■ **PROMPT**: Below are entries; work out how many of their lines hold "srck", giving only that number.

━━━ RECORDS FOR PROCESSING ━━━

-- ==== Sys2Proof/Machine/Network.lean ====
section
/-!
DEFINITION. Switches: routing (07 R151, 19 R323), which packet an output port serves (12 R255, R256), breakwater guards
(07 R149, R155), seam links (07 R154) and arrivals at a tile's channels (08 R161).
-/

namespace Sys2Proof.Machine

open Sys2Proof

/-! ## Geometry (00 R4, R5) -/

/-- The cell that a switch port faces: N y − 1, E x + 1, S y + 1, W x − 1. -/
def neighbour (n port : Nat) : Option Nat :=
  let x := cellX n
  let y := cellY n
  match port with
  | 0 => if y = 0 then none else some (cellAt x (y - 1))
  | 1 => if x = 31 then none else some (cellAt (x + 1) y)
  | 2 => if y = 15 then none else some (cellAt x (y + 1))
  | 3 => if x = 0 then none else some (cellAt (x - 1) y)
  | _ => none

/-- The port at the other end of a link. -/
def opposite (port : Nat) : Nat := match port with | 0 => 2 | 1 => 3 | 2 => 0 | _ => 1

/-- The link is one of the seam's. -/
def isSeam (n port : Nat) : Bool := (cellX n == 15 && port == 1) || (cellX n == 16 && port == 3)

/-- The port of a tile kind: C, A or M. -/
def tilePort (kind : Nat) : Nat := match kind with | 0 => portC | 1 => portA | _ => portM

/-- The port towards a destination: along x, then along y, then the tile (07 R151). -/
def routedPort (n : Nat) (p : Packet) : Nat :=
  let d := p.dst.toNat
  if cellX n < cellX d then 1
  else if cellX d < cellX n then 3
  else if cellY n < cellY d then 2
  else if cellY d < cellY n then 0
  else tilePort (bitsN p.dstk 0 2)

/-- The port that a switch's routing table names for a packet; a soft error may have changed its entry (07 R152). -/
def Cell.tablePort (c : Cell) (n : Nat) (p : Packet) : Nat :=
  ((c.damaged.find? (fun e => e.1 == p.dst && e.2.1 == p.dstk)).map (·.2.2)).getD (routedPort n p)

/-- The port a packet leaves through: one a kernel chose, or its routing table's. -/
def Cell.outPort (c : Cell) (n : Nat) (p : Packet) : Nat := match p.out with
  | some q => if q = 7 then c.tablePort n p else q
  | none => c.tablePort n p

/-- A port on a partition's edge or the mesh's, which carries a guard (07 R149). -/
def State.guarded (s : State) (n port : Nat) : Bool :=
  port < 4 && (match neighbour n port with
    | none => true
    | some m => s.cellJob n != s.cellJob m)

/-- The seam link for a packet that has no route record: link 0 or the one open link (07 R154). -/
def State.looseLink (s : State) (n : Nat) : Nat := if bitB s.seamOpen (2 * cellY n) then 0 else 1

/-! ## Queues -/

/-- The kernel a packet runs: the lowest that its class and input port match; markers run none (19 R315). -/
def Cell.kernelFor (c : Cell) (inport : Nat) (p : Packet) : Option Nat :=
  if p.tok.isMarker then none
  else (List.range c.k.act.kernels.length).find? (fun i => match c.k.act.kernels[i]? with
    | some k => bitB k.classes p.cls.toNat && bitB k.inports inport
    | none => false)

/-- A packet that still has a kernel to run. -/
def Cell.mustRun (c : Cell) (inport : Nat) (p : Packet) : Bool := !p.ran && (c.kernelFor inport p).isSome

/-- Where a candidate of an output port stands: in an input queue, or first in the send stage. -/
inductive Spot where
  | queue (key : Nat)
  | send
  deriving DecidableEq, Repr

/-- A marker runs no kernel, so it waits for the packets of its route that stand in the send stage (03 R76). -/
def Cell.mustWait (c : Cell) (inport : Nat) (p : Packet) : Bool :=
  p.tok.isMarker && c.send.any (fun e => e.2.inport == inport && e.2.src == p.src && e.2.srck == p.srck && e.2.reach == p.reach)

/-- Packets that could leave through a port now: heads of input queues that have no kernel to run and nothing to wait for, and the
first of the send stage (19 R322). -/
def State.outCandidates (s : State) (n port : Nat) : List (Spot × Packet × Head) :=
  let c := s.cell n
  let mk (p : Packet) (next : Bool) : Head :=
    { cls := p.cls.toNat, slack := s.slackAt n p.marked p.mark p.mctr, since := p.since, src := p.src.toNat,
      port := p.inport, next := next }
  let q := c.inq.filterMap (fun e =>
    let inport := e.1 / 32
    match e.2 with
    | [] => none
    | p :: rest =>
      if c.mustRun inport p || c.mustWait inport p || c.outPort n p != port then none
      else
        let next : Bool := match rest with
          | r :: _ => !c.mustRun inport r && c.outPort n r == port
          | [] => false
        some (Spot.queue e.1, p, mk p next))
  let sendPort (e : Nat × Packet) : Nat := if e.1 = 7 then c.tablePort n e.2 else e.1
  match c.send with
  | e :: rest =>
    if sendPort e = port then
      q ++ [(Spot.send, e.2, mk e.2 ((rest.head?.map (fun r => sendPort r == port && r.2.cls == e.2.cls)).getD false))]
    else q
  | [] => q

/-- Take the packet at a spot; the next of its queue becomes the head now. -/
def State.takeSpot (s : State) (n : Nat) (sp : Spot) : State :=
  s.updCell n (fun c => match sp with
    | .send =>
      { c with send := match c.send.tail with
          | (o, r) :: t => (o, { r with since := s.islandCycle n }) :: t
          | [] => [] }
    | .queue k =>
      let q := match (Tbl.get [] c.inq k).tail with
        | r :: t => { r with since := s.islandCycle n } :: t
        | [] => []
      { c with inq := c.inq.set k q })

/-- The packet an output port serves among those that a test admits, with the port's arbiter after the decision. No decision
comes before a record that is due at the cell (13 R263). -/
def State.outPick (s : State) (n port link : Nat) (ok : Packet → Bool) : Option (Spot × Packet × State) :=
  if s.recordDue n then none
  else
    let c := s.cell n
    let cs := (s.outCandidates n port).filter (fun e => ok e.2.1)
    let key := port * 4 + link
    match (Tbl.get Arb.reset c.sArb key).decide c.need.qwgt (cs.map (fun e => e.2.2)) with
    | none => none
    | some (i, arb) =>
      match cs[i]? with
      | none => none
      | some e => some (e.1, e.2.1, s.updCell n (fun c => { c with sArb := c.sArb.set key arb, decided := s.islandCycle n + 1 }))

/-! ## Breakwater guards (07 R155) -/

/-- Write a pending record to the log of its job. -/
def State.writeDrop (s : State) (n port : Nat) (d : DropRec) : State :=
  s.event d.job 0x07 0 (tileUnit n 3)
    (BitVec.ofNat 64 (d.src.toNat + bitsN d.srck 0 2 * 2 ^ 9 + bitsN d.srck 2 3 * 2 ^ 11 + d.dst.toNat * 2 ^ 16
      + bitsN d.dstk 0 2 * 2 ^ 25 + bitsN d.dstk 2 3 * 2 ^ 27 + d.cls.toNat * 2 ^ 32 + d.vchan.toNat * 2 ^ 35))
    (BitVec.ofNat 64 (d.count + b2n d.marker * 2 ^ 32)) (BitVec.ofNat 64 (n + port * 2 ^ 9)) (some d.reach)

/-- Close the pending record of a port. -/
def State.closeDrop (s : State) (n port : Nat) : State :=
  match vget none (s.cell n).drops port with
  | none => s
  | some d => (s.writeDrop n port d).updCell n (fun c => { c with drops := vset c.drops port none })

/-- A guard drops a packet. -/
def State.dropAt (s : State) (n port : Nat) (p : Packet) : State :=
  let s := s.updJob p.job (fun b => { b with bwdrop := satInc b.bwdrop })
  let new : DropRec :=
    { job := p.job, reach := p.reach, src := p.src, srck := p.srck, dst := p.dst, dstk := p.dstk, cls := p.cls,
      vchan := p.tok.vchan, count := 1, marker := p.tok.isMarker, last := s.islandCycle n }
  match vget none (s.cell n).drops port with
  | none => s.updCell n (fun c => { c with drops := vset c.drops port (some new) })
  | some d =>
    if d.src = p.src && d.srck = p.srck && d.dst = p.dst && d.dstk = p.dstk && d.reach = p.reach then
      let d := { d with count := d.count + 1, marker := d.marker || p.tok.isMarker, last := s.islandCycle n }
      let s := s.updCell n (fun c => { c with drops := vset c.drops port (some d) })
      if d.count = 65535 then s.closeDrop n port else s
    else (s.closeDrop n port).updCell n (fun c => { c with drops := vset c.drops port (some new) })

/-- BREAKWATER_RECORD: 1,024 cycles of the cell without another matching drop. -/
def execBreakwaterRecord (n port : Nat) (s : State) : Host.Outcome State Fault Refusal :=
  match vget none (s.cell n).drops port with
  | some d => if d.last + 1024 ≤ s.islandCycle n then .next (s.closeDrop n port) else .next s
  | none => .next s

/-! ## Hops (07 R151, R154) -/

/-- The link a packet takes out of a port: 2 stands for a packet that has no route record there. One that a kernel has brought to
a row where its link is closed crosses on the open one (R153). -/
def State.linkOf (s : State) (n port : Nat) (p : Packet) : Nat :=
  if !isSeam n port then 0
  else if p.link = 2 || !bitB s.seamOpen (2 * cellY n + p.link) then s.looseLink n
  else p.link

/-- SWITCH_HOP: the packet that a port of a switch serves crosses to the next switch, or is dropped by its guard. -/
def execSwitchHop (n port link : Nat) (s : State) : Host.Outcome State Fault Refusal :=
  if 4 ≤ port then .next s
  else
    let room (p : Packet) : Bool := s.linkOf n port p == link && (s.guarded n port || (match neighbour n port with
      | some m => ((s.cell m).inqAt (opposite port) p.cls.toNat link).length < slotsPerClass
      | none => true))
    match s.outPick n port link room with
    | none => .next s
    | some (sp, p, s) =>
      let s := s.takeSpot n sp
      if s.guarded n port then .next (s.dropAt n port p)
      else match neighbour n port with
        | none => .next s
        | some m =>
          let p := { p with inport := opposite port, since := s.islandCycle m, ran := false, out := none }
          .next (s.updCell m (fun c => c.setInq (opposite port) p.cls.toNat link
            (c.inqAt (opposite port) p.cls.toNat link ++ [p])))

/-! ## Arrivals at compute tiles and address generators (03 R82, 08 R161, 21 R350) -/

/-- Slots of an input channel, and of the wave buffer of a channel. -/
def channelSlots : Nat := 4
def waveSlots : Nat := 128

/-- Tokens in a channel; a marker takes no slot (log entry 62). -/
def Issue.tokensIn (x : Issue) (ch : Nat) : Nat := ((vget [] x.chans ch).filter (fun p => !p.tok.isMarker)).length

/-- A channel can take a token: it has a free slot, or its stopped tile has room in the wave buffer. -/
def Issue.hasRoom (x : Issue) (ch : Nat) : Bool :=
  x.tokensIn ch < channelSlots || ((x.run == .stopped || x.run == .saved) && (vget [] x.wave ch).length < waveSlots)

/-- Put a token into a channel; behind a full one, or behind tokens already there, into the wave buffer. -/
def Issue.enter (x : Issue) (ch : Nat) (p : Packet) : Issue :=
  if x.tokensIn ch < channelSlots && (vget [] x.wave ch).isEmpty then
    { x with chans := vset x.chans ch (vget [] x.chans ch ++ [p]) }
  else { x with wave := vset x.wave ch (vget [] x.wave ch ++ [p]) }

/-- A compute tile or an address generator can take a packet from its switch now: a marker always, a token if its channel has
room. A tile with no configuration takes and discards what comes. -/
def State.tileAdmits (s : State) (n kind : Nat) (p : Packet) : Bool :=
  let x := s.issue n kind
  p.tok.isMarker || x.run == .off || x.hasRoom (bitsN p.dstk 2 3)

/-- TOKEN_ARRIVAL: the token that port C or A serves enters its channel; a marked transfer completes (12 R260). A marker that the
port serves is left to EBB_MARKER. -/
def execTokenArrival (n kind : Nat) (s : State) : Host.Outcome State Fault Refusal :=
  if 2 ≤ kind then .next s
  else
    let x := s.issue n kind
    match s.outPick n (tilePort kind) 0 (s.tileAdmits n kind) with
    | none => .next s
    | some (sp, p, t) =>
      let u := s
      let s := t.takeSpot n sp
      if p.tok.isMarker then .next u
      else if x.run = .off then .next s
      else
        let s := s.updIssue n kind (fun x => x.enter (bitsN p.dstk 2 3) p)
        let s := if kind = 0 then s.updC n CSet.settle else s
        match p.xfer with
        | some r => .next (s.completeXfer r.cell r.g (BitVec.ofNat 32 r.reqno))
        | none => .next s

end Sys2Proof.Machine
end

━━━

■ **RESPONSE TO THIS EXERCISE**: 4